## [Try it]
Pick each line containing the word "unfold" out of the data below.

(Supplied records begins)

-- ==== Sys2Proof/Laws/Frame/LineTime.lean ====
section
/-!
SUPPORT. What the functions of Machine/LineTime.lean touch: one lemma each, in the terms of `Keeps`.
-/
namespace Sys2Proof.Machine

variable {m : Nat} {s0 : State}

theorem withClockBack_keeps {a0 : State → State} {s : State} (hm : sub 1543534081 m) (hf0 : ∀ x, Keeps m s0 x → Keeps m s0 (a0 x)) (h : Keeps m s0 s) :
    Keeps m s0 (withClockBack a0 s) := by
  unfold withClockBack
  extract_lets +onlyGivenNames -merge -useContext x0
  have hx0 : Keeps m s0 x0 := by
    refine hf0 _ ?_
    exact h
  clear_value x0
  refine keeps_ite (fun _ => ?_) (fun _ => ?_)
  · refine drvClockBack_keeps (sub.of (by decide) hm) ?_
    refine pgClockBack_keeps (sub.of (by decide) hm) ?_
    exact hx0
  · exact hx0

theorem letGo_keeps {s : State} (hm : sub 469792257 m) (h : Keeps m s0 s) :
    Keeps m s0 (letGo s) := by
  unfold letGo
  refine markAllOpen_keeps (sub.of (by decide) hm) ?_
  refine pgClockLost_keeps (sub.of (by decide) hm) ?_
  refine drvClockLost_keeps (sub.of (by decide) hm) ?_
  exact h

theorem expireHoldover_keeps {s : State} (hm : sub 469792289 m) (h : Keeps m s0 s) :
    Keeps m s0 (expireHoldover s) := by
  unfold expireHoldover
  extract_lets +onlyGivenNames -merge -useContext x0 x1 x2 x3
  try clear_value x0
  have hx1 : Keeps m s0 x1 := by
    refine State.setClock_keeps (sub.of (by decide) hm) ?_
    exact h
  clear_value x1
  have hx2 : Keeps m s0 x2 := by
    refine State.setBit_keeps (sub.of (by decide) hm) ?_
    refine setSelect_keeps (sub.of (by decide) hm) ?_
    exact hx1
  clear_value x2
  have hx3 : Keeps m s0 x3 := by
    refine clkFlag_keeps (sub.of (by decide) hm) ?_
    exact hx2
  clear_value x3
  refine keeps_ite (fun _ => ?_) (fun _ => ?_)
  · refine letGo_keeps (sub.of (by decide) hm) ?_
    refine State.logFault_keeps (sub.of (by decide) hm) ?_
    exact hx3
  · exact h

theorem setLineTime_keeps {a0 : Nat} {s : State} (hm : sub 32 m) (h : Keeps m s0 s) :
    Keeps m s0 (setLineTime a0 s) := by
  unfold setLineTime
  extract_lets +onlyGivenNames -merge -useContext x0
  try clear_value x0
  refine State.setClock_keeps (sub.of (by decide) hm) ?_
  exact h

theorem loadLineTime_keeps {s : State} (hm : sub 33 m) (h : Keeps m s0 s) :
    Keeps m s0 (loadLineTime s) := by
  unfold loadLineTime
  extract_lets +onlyGivenNames -merge -useContext x0 x1
  try clear_value x0
  have hx1 : Keeps m s0 x1 := by
    refine State.clrBit_keeps (sub.of (by decide) hm) ?_
    refine State.setClock_keeps (sub.of (by decide) hm) ?_
    exact h
  clear_value x1
  refine keeps_ite (fun _ => ?_) (fun _ => ?_)
  · refine keeps_ite (fun _ => ?_) (fun _ => ?_)
    · refine State.setBit_keeps (sub.of (by decide) hm) ?_
      exact hx1
    · refine setLineTime_keeps (sub.of (by decide) hm) ?_
      exact hx1
  · exact h

end Sys2Proof.Machine
end

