theorem dceWrite_keeps {a0 : Nat} {a1 : Word} {s : State} (hm : sub 201345025 m) (h : Keeps m s0 s) :
    Keeps m s0 (dceWrite a0 a1 s) := by
  unfold dceWrite
  extract_lets +onlyGivenNames -merge -useContext x0 x1 x2 x3
  try clear_value x0
  try clear_value x1
  try clear_value x2
  try clear_value x3
  refine keeps_ite (fun _ => ?_) (fun _ => ?_)
  · refine State.plainWrite_keeps (sub.of (by decide) hm) ?_
    exact h
  · refine keeps_ite (fun _ => ?_) (fun _ => ?_)
    · refine writeChctl_keeps (sub.of (by decide) hm) ?_
      exact h
    · refine keeps_ite (fun _ => ?_) (fun _ => ?_)
      · refine writeGate_keeps (sub.of (by decide) hm) ?_
        exact h
      · refine keeps_ite (fun _ => ?_) (fun _ => ?_)
        · refine State.plainWrite_keeps (sub.of (by decide) hm) ?_
          exact h
        · refine keeps_ite (fun _ => ?_) (fun _ => ?_)
          · refine writeRdidx_keeps (sub.of (by decide) hm) ?_
            exact h
          · refine keeps_ite (fun _ => ?_) (fun _ => ?_)
            · refine writeDceTh_keeps (sub.of (by decide) hm) ?_
              exact h
            · refine State.plainWrite_keeps (sub.of (by decide) hm) ?_
              exact h

theorem memcWrite_keeps {a0 : Nat} {a1 : Word} {s : State} (hm : sub 25 m) (h : Keeps m s0 s) :
    Keeps m s0 (memcWrite a0 a1 s) := by
  unfold memcWrite
  refine keeps_ite (fun _ => ?_) (fun _ => ?_)
  · refine writeMemcCfg_keeps (sub.of (by decide) hm) ?_
    exact h
  · refine keeps_ite (fun _ => ?_) (fun _ => ?_)
    · refine writeScrub_keeps (sub.of (by decide) hm) ?_
      exact h
    · refine State.plainWrite_keeps (sub.of (by decide) hm) ?_
      exact h

theorem hdWrite_keeps {a0 : Nat} {a1 : Word} {s : State} (hm : sub 469790721 m) (h : Keeps m s0 s) :
    Keeps m s0 (hdWrite a0 a1 s) := by
  unfold hdWrite
  extract_lets +onlyGivenNames -merge -useContext x0 x1
  try clear_value x0
  try clear_value x1
  refine keeps_ite (fun _ => ?_) (fun _ => ?_)
  · refine writeHdCtl_keeps (sub.of (by decide) hm) ?_
    exact h
  · refine keeps_ite (fun _ => ?_) (fun _ => ?_)
    · refine writeProfile_keeps (sub.of (by decide) hm) ?_
      exact h
    · refine keeps_ite (fun _ => ?_) (fun _ => ?_)
      · refine writeHdIdle_keeps (sub.of (by decide) hm) ?_
        exact h
      · refine keeps_ite (fun _ => ?_) (fun _ => ?_)
        · refine writeBandCfg_keeps (sub.of (by decide) hm) ?_
          exact h
        · refine keeps_ite (fun _ => ?_) (fun _ => ?_)
          · refine writePlanCfg_keeps (sub.of (by decide) hm) ?_
            exact h
          · refine keeps_ite (fun _ => ?_) (fun _ => ?_)
            · refine writePlanRd_keeps (sub.of (by decide) hm) ?_
              exact h
            · refine keeps_ite (fun _ => ?_) (fun _ => ?_)
              · refine prioPush_keeps (sub.of (by decide) hm) ?_
                exact h
              · refine keeps_ite (fun _ => ?_) (fun _ => ?_)
                · refine writeSense_keeps (sub.of (by decide) hm) ?_
                  exact h
                · refine keeps_ite (fun _ => ?_) (fun _ => ?_)
                  · refine writeNmapCmd_keeps (sub.of (by decide) hm) ?_
                    exact h
                  · refine keeps_ite (fun _ => ?_) (fun _ => ?_)
                    · refine writeNmap_keeps (sub.of (by decide) hm) ?_
                      exact h
                    · refine State.plainWrite_keeps (sub.of (by decide) hm) ?_
                      exact h

theorem pregWrite_keeps {a0 : Req} {a1 : Nat} {a2 : Word} {s : State} (hm : sub 2 m) (h : Keeps m s0 s) :
    Keeps m s0 (pregWrite a0 a1 a2 s) := by
  unfold pregWrite
  split
  · refine State.setPreg_keeps (sub.of (by decide) hm) ?_
    exact h
  · exact h

theorem plWrite_keeps {a0 : Req} {a1 : Nat} {a2 : Word} {s : State} (hm : sub 469786627 m) (h : Keeps m s0 s) :
    Keeps m s0 (plWrite a0 a1 a2 s) := by
  unfold plWrite
  refine keeps_ite (fun _ => ?_) (fun _ => ?_)
  · refine writePlCtl_keeps (sub.of (by decide) hm) ?_
    exact h
  · refine keeps_ite (fun _ => ?_) (fun _ => ?_)
    · refine writePlRd_keeps (sub.of (by decide) hm) ?_
      exact h
    · refine keeps_ite (fun _ => ?_) (fun _ => ?_)
      · refine pregWrite_keeps (sub.of (by decide) hm) ?_
        exact h
      · refine keeps_ite (fun _ => ?_) (fun _ => ?_)
        · refine plCommand_keeps (sub.of (by decide) hm) ?_
          exact h
        · refine keeps_ite (fun _ => ?_) (fun _ => ?_)
          · refine writePlGuarded_keeps (sub.of (by decide) hm) ?_
            exact h
          · refine State.plainWrite_keeps (sub.of (by decide) hm) ?_
            exact h

theorem hostWrite_keeps {a0 : Nat} {a1 : Word} {s : State} (hm : sub 201605121 m) (h : Keeps m s0 s) :
    Keeps m s0 (hostWrite a0 a1 s) := by
  unfold hostWrite
  refine keeps_ite (fun _ => ?_) (fun _ => ?_)
  · refine writeHostCtl_keeps (sub.of (by decide) hm) ?_
    exact h
  · refine keeps_ite (fun _ => ?_) (fun _ => ?_)
    · refine bootCmd_keeps (sub.of (by decide) hm) ?_
      exact h
    · refine State.plainWrite_keeps (sub.of (by decide) hm) ?_
      exact h

theorem tileWrite_keeps {a0 : Nat} {a1 : Nat} {a2 : Nat} {a3 : Word} {s : State} (hm : sub 201346049 m) (h : Keeps m s0 s) :
    Keeps m s0 (tileWrite a0 a1 a2 a3 s) := by
  unfold tileWrite
  extract_lets +onlyGivenNames -merge -useContext x0
  try clear_value x0
  refine keeps_ite (fun _ => ?_) (fun _ => ?_)
  · refine writePwr_keeps (sub.of (by decide) hm) ?_
    exact h
  · refine keeps_ite (fun _ => ?_) (fun _ => ?_)
    · refine writeSel_keeps (sub.of (by decide) hm) ?_
      exact h
    · refine keeps_ite (fun _ => ?_) (fun _ => ?_)
      · refine writeDrv_keeps (sub.of (by decide) hm) ?_
        exact h
      · refine keeps_ite (fun _ => ?_) (fun _ => ?_)
        · refine writePga_keeps (sub.of (by decide) hm) ?_
          exact h
        · refine keeps_ite (fun _ => ?_) (fun _ => ?_)
          · refine writeBq_keeps (sub.of (by decide) hm) ?_
            exact h
          · refine keeps_ite (fun _ => ?_) (fun _ => ?_)
            · refine keeps_ite (fun _ => ?_) (fun _ => ?_)
              · refine writeCmpCtl_keeps (sub.of (by decide) hm) ?_
                exact h
              · refine keeps_ite (fun _ => ?_) (fun _ => ?_)
                · refine writeCmpTh_keeps (sub.of (by decide) hm) ?_
                  exact h
                · refine State.plainWrite_keeps (sub.of (by decide) hm) ?_
                  exact h
            · refine keeps_ite (fun _ => ?_) (fun _ => ?_)
              · refine writePairCtl_keeps (sub.of (by decide) hm) ?_
                exact h
              · refine keeps_ite (fun _ => ?_) (fun _ => ?_)
                · refine writeDacCtl_keeps (sub.of (by decide) hm) ?_
                  exact h
                · refine keeps_ite (fun _ => ?_) (fun _ => ?_)
                  · refine writeDacCode_keeps (sub.of (by decide) hm) ?_
                    exact h
                  · refine keeps_ite (fun _ => ?_) (fun _ => ?_)
                    · refine writeClrCode_keeps (sub.of (by decide) hm) ?_
                      exact h
                    · refine keeps_ite (fun _ => ?_) (fun _ => ?_)
                      · refine writePalCtl_keeps (sub.of (by decide) hm) ?_
                        exact h
                      · refine keeps_ite (fun _ => ?_) (fun _ => ?_)
                        · refine writeSupCtl_keeps (sub.of (by decide) hm) ?_
                          exact h
                        · refine keeps_ite (fun _ => ?_) (fun _ => ?_)
                          · refine writeTwin_keeps (sub.of (by decide) hm) ?_
                            exact h
                          · refine keeps_ite (fun _ => ?_) (fun _ => ?_)
                            · refine writePalette_keeps (sub.of (by decide) hm) ?_
                              exact h
                            · refine State.plainWrite_keeps (sub.of (by decide) hm) ?_
                              exact h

(Supplied records ends)

## [Response for this exercise]
  unfold withClockBack
  unfold letGo
  unfold expireHoldover
  unfold setLineTime
  unfold loadLineTime
  unfold dceWrite
  unfold memcWrite
  unfold hdWrite
  unfold pregWrite
  unfold plWrite
  unfold hostWrite
  unfold tileWrite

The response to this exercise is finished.